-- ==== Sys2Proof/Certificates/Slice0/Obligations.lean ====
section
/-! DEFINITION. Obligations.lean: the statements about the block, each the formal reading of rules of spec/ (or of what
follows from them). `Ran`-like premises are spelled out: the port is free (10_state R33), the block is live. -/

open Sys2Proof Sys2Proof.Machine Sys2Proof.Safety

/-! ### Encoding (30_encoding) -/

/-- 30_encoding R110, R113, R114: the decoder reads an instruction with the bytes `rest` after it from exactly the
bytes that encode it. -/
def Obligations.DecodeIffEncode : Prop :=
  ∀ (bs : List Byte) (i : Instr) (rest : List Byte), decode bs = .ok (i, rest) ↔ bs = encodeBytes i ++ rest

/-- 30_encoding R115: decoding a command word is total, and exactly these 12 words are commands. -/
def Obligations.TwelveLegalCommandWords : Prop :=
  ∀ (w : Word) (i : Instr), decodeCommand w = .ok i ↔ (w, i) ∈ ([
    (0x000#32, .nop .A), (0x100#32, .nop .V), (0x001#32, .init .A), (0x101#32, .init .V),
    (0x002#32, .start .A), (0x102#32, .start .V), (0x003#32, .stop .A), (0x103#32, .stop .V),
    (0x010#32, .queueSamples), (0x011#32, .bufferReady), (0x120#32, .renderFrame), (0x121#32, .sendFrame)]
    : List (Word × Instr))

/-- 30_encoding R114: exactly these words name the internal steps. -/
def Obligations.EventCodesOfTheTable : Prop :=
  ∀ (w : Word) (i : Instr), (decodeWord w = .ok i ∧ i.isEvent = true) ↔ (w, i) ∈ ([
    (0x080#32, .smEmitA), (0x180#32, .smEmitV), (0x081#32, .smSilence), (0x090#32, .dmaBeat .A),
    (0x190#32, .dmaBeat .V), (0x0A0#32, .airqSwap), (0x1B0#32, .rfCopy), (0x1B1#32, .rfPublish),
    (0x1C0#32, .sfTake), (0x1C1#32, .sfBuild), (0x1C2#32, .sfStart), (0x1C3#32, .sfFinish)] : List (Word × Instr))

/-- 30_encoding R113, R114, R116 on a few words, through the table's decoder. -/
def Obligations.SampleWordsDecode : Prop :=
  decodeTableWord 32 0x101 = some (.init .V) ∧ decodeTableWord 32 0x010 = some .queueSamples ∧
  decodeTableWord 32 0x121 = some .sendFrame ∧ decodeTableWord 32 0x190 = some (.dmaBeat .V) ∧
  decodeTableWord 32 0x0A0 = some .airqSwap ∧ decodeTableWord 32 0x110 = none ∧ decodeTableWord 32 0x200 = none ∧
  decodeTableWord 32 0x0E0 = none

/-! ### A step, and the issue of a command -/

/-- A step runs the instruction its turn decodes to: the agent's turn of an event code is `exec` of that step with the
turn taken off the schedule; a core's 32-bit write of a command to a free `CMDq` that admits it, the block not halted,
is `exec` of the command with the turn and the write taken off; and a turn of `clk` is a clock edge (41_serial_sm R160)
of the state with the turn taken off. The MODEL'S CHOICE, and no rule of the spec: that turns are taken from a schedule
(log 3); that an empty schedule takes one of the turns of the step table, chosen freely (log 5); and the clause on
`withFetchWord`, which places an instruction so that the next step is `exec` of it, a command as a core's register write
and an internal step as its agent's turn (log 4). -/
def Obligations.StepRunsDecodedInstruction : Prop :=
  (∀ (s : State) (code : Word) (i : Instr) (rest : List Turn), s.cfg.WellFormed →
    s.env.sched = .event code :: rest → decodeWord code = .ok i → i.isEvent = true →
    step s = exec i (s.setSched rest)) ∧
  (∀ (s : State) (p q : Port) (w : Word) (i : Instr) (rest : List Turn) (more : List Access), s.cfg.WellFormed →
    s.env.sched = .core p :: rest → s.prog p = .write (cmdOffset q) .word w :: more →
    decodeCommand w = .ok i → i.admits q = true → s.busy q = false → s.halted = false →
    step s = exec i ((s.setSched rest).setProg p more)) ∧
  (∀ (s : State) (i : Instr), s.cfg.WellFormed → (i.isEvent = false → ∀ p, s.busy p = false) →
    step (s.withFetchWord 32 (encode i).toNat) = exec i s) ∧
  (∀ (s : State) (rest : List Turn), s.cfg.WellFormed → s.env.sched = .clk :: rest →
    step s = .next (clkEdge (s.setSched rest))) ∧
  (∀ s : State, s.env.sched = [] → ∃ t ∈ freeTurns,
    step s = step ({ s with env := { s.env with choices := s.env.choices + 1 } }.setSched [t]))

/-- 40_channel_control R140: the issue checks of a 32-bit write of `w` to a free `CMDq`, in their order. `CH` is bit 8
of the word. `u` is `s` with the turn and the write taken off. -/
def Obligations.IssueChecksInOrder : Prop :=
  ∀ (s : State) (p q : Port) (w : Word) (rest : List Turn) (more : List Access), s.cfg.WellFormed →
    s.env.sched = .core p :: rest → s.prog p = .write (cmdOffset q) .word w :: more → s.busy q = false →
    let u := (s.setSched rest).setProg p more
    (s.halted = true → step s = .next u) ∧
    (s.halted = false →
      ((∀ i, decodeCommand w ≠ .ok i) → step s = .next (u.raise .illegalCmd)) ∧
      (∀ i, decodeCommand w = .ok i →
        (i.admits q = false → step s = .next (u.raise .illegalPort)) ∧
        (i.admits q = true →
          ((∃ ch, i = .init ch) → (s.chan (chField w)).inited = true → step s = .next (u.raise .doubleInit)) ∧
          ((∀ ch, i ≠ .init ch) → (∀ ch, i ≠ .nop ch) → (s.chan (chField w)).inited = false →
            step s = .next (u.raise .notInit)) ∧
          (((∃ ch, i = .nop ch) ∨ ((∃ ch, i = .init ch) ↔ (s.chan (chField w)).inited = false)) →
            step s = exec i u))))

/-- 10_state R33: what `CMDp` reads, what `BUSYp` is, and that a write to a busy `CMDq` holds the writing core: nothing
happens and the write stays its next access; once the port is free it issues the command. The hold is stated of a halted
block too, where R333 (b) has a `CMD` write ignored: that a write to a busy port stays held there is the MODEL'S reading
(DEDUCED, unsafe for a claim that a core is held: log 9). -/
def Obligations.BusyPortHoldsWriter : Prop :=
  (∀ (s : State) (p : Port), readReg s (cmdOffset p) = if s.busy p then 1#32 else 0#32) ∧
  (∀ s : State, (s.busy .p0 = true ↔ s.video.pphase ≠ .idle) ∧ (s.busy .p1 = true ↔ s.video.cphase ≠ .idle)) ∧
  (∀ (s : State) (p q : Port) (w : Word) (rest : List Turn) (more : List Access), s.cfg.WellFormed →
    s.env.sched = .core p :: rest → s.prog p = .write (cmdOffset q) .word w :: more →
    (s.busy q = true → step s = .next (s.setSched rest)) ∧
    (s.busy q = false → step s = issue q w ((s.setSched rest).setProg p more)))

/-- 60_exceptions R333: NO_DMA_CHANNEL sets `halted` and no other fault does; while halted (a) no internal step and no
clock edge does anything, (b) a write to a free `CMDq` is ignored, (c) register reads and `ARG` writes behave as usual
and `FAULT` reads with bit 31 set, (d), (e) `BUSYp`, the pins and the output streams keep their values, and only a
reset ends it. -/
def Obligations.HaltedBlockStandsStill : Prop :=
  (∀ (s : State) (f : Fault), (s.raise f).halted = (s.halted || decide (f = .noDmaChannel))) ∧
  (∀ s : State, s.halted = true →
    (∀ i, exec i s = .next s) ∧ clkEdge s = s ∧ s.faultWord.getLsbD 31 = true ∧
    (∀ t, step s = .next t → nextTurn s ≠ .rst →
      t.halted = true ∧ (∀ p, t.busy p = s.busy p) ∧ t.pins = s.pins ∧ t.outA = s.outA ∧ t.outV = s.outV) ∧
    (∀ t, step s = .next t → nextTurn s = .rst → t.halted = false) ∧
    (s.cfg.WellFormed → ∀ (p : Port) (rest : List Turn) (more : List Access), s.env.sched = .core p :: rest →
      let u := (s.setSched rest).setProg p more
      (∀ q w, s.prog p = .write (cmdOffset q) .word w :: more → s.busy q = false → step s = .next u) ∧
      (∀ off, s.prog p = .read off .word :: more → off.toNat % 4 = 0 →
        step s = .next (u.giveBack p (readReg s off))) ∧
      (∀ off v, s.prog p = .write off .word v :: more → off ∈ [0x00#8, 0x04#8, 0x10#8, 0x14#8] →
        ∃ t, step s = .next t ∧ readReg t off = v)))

═══

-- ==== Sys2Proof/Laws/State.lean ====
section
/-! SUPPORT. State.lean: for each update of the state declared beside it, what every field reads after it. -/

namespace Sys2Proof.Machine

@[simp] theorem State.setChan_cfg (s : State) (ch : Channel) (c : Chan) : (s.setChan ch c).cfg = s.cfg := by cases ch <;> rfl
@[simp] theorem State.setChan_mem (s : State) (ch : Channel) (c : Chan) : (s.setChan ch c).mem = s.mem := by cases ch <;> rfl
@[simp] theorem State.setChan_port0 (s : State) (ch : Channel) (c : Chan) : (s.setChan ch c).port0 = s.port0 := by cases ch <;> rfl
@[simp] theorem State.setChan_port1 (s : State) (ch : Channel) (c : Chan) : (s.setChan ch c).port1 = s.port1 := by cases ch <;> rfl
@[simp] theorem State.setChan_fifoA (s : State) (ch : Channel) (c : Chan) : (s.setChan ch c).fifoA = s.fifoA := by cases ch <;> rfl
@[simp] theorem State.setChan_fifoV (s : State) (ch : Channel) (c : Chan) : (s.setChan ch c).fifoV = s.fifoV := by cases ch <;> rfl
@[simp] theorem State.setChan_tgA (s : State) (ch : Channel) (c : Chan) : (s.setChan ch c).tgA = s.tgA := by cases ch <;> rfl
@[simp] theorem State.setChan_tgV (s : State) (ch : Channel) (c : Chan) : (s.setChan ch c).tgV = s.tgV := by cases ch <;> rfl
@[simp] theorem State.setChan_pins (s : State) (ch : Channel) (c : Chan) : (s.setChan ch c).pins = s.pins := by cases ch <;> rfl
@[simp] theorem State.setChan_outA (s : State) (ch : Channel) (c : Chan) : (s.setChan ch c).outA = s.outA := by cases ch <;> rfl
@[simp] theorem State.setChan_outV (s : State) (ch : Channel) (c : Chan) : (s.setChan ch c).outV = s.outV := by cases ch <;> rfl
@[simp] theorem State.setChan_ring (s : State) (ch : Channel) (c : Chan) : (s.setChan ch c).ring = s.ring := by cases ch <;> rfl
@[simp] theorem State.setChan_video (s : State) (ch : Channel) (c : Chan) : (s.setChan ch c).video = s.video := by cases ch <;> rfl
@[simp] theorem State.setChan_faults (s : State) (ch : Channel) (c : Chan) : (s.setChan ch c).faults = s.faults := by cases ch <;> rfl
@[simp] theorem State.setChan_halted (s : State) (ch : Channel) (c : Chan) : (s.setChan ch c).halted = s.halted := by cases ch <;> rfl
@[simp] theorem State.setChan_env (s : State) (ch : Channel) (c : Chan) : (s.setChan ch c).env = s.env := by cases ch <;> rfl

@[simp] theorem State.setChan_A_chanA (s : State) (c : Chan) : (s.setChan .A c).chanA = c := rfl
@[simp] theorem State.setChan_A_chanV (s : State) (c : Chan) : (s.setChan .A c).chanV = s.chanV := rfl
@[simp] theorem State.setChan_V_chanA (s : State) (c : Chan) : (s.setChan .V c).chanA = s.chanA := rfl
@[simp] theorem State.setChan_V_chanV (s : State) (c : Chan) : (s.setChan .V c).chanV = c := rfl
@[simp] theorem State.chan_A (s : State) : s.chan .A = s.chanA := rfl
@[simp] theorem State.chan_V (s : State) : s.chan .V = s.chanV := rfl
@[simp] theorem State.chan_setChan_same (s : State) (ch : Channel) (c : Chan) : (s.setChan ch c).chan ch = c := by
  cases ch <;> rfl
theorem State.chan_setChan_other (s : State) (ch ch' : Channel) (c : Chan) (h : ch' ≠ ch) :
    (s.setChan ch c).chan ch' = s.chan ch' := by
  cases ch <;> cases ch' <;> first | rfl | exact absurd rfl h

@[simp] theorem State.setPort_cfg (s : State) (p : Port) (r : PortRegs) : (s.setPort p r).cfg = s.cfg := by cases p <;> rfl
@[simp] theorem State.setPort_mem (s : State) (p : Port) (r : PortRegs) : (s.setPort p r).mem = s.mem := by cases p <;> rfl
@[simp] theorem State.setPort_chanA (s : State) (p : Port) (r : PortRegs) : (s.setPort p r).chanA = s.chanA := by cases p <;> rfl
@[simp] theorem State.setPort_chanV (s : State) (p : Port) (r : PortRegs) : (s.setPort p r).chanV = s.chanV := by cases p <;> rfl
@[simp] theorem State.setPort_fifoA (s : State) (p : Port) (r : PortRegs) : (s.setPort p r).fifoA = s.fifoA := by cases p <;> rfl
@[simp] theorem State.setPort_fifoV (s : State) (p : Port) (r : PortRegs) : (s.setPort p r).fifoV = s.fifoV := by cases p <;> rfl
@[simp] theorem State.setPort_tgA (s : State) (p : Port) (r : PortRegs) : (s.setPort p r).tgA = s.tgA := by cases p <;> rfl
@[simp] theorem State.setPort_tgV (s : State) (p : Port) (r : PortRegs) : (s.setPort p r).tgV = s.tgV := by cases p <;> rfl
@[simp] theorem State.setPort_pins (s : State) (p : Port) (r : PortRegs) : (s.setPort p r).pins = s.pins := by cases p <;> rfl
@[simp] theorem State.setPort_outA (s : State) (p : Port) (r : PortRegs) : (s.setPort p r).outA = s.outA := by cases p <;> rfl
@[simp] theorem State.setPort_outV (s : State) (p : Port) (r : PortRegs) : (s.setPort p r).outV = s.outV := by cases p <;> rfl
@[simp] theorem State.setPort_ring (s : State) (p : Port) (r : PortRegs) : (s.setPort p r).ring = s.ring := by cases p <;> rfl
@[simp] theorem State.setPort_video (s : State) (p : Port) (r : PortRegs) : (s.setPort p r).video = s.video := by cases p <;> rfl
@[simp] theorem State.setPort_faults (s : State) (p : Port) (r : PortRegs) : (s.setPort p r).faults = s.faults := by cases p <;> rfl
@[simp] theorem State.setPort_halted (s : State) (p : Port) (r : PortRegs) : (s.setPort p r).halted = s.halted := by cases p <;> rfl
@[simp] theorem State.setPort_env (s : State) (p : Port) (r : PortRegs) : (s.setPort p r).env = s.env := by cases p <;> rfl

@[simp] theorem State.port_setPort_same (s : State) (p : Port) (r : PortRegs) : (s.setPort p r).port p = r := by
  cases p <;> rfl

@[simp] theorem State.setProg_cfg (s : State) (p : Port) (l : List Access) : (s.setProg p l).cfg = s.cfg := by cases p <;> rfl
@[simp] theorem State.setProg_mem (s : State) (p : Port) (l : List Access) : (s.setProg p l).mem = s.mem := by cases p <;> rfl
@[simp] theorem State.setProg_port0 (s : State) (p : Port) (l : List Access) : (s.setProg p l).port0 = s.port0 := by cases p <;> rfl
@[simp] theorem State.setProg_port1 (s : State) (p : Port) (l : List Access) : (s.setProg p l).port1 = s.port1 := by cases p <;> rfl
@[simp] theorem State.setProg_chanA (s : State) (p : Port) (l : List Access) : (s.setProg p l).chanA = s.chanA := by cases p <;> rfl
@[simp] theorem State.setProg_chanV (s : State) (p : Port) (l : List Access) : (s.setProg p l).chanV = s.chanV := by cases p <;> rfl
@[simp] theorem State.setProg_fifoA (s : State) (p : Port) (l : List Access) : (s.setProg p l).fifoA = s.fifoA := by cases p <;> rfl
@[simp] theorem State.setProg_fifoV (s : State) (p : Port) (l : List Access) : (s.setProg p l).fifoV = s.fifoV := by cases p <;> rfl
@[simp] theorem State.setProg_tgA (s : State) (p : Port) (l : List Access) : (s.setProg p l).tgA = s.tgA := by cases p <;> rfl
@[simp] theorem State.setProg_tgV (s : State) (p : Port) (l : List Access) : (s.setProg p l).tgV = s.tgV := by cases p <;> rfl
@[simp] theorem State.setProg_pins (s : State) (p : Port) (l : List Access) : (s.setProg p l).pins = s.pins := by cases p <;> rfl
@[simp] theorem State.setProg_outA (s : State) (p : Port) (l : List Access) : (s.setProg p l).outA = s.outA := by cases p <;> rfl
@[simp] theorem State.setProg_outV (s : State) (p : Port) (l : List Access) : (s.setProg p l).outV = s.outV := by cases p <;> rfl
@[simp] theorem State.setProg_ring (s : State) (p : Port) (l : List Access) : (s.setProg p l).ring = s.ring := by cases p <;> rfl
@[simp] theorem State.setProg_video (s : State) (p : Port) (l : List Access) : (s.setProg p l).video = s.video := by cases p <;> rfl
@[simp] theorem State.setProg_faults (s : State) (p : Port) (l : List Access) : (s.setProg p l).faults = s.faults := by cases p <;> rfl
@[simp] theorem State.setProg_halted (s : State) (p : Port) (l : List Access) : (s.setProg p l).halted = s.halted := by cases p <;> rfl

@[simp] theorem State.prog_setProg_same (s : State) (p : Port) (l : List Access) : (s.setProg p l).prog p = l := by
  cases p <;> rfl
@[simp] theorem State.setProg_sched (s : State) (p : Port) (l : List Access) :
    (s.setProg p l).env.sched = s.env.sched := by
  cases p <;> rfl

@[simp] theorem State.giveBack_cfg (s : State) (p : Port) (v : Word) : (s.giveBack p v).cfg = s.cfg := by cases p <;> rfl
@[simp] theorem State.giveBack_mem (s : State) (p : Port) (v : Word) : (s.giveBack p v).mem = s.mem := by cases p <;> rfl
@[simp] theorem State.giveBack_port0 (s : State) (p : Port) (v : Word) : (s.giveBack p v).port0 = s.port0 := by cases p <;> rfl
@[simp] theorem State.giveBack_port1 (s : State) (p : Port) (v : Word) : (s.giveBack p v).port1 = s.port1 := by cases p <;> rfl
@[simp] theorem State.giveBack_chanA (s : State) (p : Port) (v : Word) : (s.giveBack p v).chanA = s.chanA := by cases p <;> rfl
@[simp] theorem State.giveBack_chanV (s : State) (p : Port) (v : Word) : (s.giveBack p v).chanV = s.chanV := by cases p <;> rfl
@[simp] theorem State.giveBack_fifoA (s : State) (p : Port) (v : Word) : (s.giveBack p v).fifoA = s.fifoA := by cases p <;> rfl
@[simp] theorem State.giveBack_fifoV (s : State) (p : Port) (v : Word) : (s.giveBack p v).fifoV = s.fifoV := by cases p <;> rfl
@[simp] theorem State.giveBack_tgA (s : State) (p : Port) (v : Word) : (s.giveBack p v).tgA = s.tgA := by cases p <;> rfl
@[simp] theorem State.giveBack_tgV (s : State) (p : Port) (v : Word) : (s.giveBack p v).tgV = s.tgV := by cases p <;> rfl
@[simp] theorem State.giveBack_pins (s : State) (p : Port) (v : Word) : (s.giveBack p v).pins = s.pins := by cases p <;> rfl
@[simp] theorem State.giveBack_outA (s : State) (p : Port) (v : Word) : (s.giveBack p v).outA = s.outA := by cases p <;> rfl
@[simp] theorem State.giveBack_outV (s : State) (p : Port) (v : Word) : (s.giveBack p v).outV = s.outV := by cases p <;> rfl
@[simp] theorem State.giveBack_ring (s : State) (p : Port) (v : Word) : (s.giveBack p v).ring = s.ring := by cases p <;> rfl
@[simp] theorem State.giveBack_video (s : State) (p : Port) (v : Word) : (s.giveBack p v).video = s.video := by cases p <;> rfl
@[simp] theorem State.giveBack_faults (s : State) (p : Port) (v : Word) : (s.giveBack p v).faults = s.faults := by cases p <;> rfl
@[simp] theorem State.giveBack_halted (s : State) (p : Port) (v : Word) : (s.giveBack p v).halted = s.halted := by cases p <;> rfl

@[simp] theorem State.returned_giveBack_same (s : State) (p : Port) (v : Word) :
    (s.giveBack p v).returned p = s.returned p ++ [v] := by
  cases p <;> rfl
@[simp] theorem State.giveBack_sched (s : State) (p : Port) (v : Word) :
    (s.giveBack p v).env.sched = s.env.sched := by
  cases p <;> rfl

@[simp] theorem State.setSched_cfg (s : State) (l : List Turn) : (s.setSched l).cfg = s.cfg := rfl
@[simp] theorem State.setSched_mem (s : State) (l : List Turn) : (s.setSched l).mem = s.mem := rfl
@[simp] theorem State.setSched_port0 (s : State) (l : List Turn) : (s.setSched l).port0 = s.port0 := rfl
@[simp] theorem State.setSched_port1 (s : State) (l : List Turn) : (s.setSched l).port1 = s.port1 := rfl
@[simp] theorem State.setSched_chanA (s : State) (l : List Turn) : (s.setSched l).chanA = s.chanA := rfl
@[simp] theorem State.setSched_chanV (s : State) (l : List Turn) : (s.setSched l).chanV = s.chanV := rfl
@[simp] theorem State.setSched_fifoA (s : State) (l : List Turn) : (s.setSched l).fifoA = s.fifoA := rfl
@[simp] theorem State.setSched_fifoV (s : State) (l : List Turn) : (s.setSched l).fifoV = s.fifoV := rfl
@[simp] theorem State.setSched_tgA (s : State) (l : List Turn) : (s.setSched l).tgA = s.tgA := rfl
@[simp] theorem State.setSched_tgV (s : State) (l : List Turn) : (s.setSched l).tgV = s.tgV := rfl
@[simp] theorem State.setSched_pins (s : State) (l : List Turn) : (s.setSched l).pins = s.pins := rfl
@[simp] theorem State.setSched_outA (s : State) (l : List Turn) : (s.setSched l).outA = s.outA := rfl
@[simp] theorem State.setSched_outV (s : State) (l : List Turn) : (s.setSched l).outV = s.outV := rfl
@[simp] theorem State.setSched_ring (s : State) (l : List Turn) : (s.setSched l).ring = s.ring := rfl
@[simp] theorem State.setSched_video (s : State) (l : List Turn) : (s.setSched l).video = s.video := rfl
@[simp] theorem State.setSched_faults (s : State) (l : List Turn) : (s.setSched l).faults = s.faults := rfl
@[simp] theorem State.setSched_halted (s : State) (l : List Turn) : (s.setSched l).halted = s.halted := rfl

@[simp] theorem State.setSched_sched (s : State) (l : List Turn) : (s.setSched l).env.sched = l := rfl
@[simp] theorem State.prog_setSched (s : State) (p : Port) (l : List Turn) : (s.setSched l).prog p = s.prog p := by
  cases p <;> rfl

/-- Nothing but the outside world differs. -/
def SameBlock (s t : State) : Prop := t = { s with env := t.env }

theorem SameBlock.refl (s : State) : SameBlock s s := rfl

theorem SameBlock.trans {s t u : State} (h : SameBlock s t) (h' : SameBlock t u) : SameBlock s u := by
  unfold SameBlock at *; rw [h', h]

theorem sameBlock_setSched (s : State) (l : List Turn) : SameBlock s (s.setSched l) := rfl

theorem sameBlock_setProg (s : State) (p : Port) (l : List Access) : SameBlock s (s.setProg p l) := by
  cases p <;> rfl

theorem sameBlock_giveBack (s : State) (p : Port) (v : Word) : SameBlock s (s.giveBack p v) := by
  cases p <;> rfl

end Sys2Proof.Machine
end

═══

Display each line of the data where "agent" occurs.

/-- A step runs the instruction its turn decodes to: the agent's turn of an event code is `exec` of that step with the
and an internal step as its agent's turn (log 4). -/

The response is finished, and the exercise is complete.